• _INPUT RECORDS_:
:::

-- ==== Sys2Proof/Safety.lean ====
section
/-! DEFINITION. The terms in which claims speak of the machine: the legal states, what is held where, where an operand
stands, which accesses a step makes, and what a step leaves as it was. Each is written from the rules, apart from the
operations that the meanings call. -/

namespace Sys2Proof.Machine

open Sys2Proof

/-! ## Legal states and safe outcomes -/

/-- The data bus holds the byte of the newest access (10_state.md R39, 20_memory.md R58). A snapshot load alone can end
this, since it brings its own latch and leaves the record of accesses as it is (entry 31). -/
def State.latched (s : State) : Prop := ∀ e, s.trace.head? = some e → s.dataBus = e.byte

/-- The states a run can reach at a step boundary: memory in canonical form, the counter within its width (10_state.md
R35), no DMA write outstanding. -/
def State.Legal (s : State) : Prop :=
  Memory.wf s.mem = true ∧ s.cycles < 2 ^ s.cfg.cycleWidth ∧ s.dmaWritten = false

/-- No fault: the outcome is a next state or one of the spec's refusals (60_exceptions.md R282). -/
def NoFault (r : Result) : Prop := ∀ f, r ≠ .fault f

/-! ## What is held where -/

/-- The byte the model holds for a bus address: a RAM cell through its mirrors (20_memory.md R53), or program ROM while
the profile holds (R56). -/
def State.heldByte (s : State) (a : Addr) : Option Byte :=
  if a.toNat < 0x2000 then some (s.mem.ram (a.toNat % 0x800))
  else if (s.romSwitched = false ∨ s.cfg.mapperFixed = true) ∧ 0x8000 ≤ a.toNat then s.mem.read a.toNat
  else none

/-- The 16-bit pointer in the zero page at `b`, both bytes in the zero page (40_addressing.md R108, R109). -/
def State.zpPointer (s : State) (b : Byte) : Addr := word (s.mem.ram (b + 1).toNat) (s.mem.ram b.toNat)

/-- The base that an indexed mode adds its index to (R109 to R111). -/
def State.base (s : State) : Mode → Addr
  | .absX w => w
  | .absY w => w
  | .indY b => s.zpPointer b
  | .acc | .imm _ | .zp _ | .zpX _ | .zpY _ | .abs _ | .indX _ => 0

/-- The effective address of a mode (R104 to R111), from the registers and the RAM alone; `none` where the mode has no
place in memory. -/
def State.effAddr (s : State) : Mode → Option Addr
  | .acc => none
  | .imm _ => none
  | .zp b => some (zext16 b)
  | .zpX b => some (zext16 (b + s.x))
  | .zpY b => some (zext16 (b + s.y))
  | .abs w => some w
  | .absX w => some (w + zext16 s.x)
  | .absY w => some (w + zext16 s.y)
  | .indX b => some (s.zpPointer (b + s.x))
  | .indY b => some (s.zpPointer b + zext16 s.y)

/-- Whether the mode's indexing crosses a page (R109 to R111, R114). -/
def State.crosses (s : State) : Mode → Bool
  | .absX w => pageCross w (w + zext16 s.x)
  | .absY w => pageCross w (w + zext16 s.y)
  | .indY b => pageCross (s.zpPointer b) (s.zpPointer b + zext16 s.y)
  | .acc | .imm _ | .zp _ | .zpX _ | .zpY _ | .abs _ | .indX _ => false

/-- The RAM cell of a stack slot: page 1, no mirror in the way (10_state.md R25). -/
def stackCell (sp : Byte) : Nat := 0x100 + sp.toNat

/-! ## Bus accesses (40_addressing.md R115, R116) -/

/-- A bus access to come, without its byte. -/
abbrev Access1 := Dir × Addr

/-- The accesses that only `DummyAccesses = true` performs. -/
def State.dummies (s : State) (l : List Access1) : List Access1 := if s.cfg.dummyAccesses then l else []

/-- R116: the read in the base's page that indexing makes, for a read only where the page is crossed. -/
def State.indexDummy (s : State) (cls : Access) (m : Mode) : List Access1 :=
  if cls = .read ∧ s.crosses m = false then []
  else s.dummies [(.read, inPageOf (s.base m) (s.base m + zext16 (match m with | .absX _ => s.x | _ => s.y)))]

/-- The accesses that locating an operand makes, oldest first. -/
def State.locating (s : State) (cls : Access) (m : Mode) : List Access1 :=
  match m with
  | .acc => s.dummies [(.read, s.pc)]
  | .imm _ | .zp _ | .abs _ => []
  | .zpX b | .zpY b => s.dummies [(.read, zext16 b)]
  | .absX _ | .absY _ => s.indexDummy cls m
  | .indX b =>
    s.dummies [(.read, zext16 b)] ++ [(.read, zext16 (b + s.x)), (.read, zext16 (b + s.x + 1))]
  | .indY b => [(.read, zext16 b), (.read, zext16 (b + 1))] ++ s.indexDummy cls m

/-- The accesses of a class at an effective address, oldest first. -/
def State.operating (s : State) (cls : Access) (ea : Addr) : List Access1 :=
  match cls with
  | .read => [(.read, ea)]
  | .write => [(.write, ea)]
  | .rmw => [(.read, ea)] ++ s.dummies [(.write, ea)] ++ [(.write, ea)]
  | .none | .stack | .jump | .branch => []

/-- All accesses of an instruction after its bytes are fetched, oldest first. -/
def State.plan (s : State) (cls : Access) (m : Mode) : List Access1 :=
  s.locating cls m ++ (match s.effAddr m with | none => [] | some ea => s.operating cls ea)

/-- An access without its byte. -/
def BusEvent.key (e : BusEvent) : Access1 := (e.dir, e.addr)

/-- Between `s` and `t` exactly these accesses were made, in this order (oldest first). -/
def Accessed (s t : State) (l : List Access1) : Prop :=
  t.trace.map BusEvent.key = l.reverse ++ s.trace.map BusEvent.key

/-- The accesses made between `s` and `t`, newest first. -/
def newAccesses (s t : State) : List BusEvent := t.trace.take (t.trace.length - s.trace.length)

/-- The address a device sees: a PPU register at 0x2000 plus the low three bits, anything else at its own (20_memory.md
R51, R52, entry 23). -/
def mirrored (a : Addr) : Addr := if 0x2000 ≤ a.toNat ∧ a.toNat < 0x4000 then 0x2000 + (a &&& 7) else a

:::

• _WHAT TO PRODUCE_: Check each line of the listing above for the string "some", then please give the number of lines where it appears and nothing else.

• _ANSWER BOX_: 11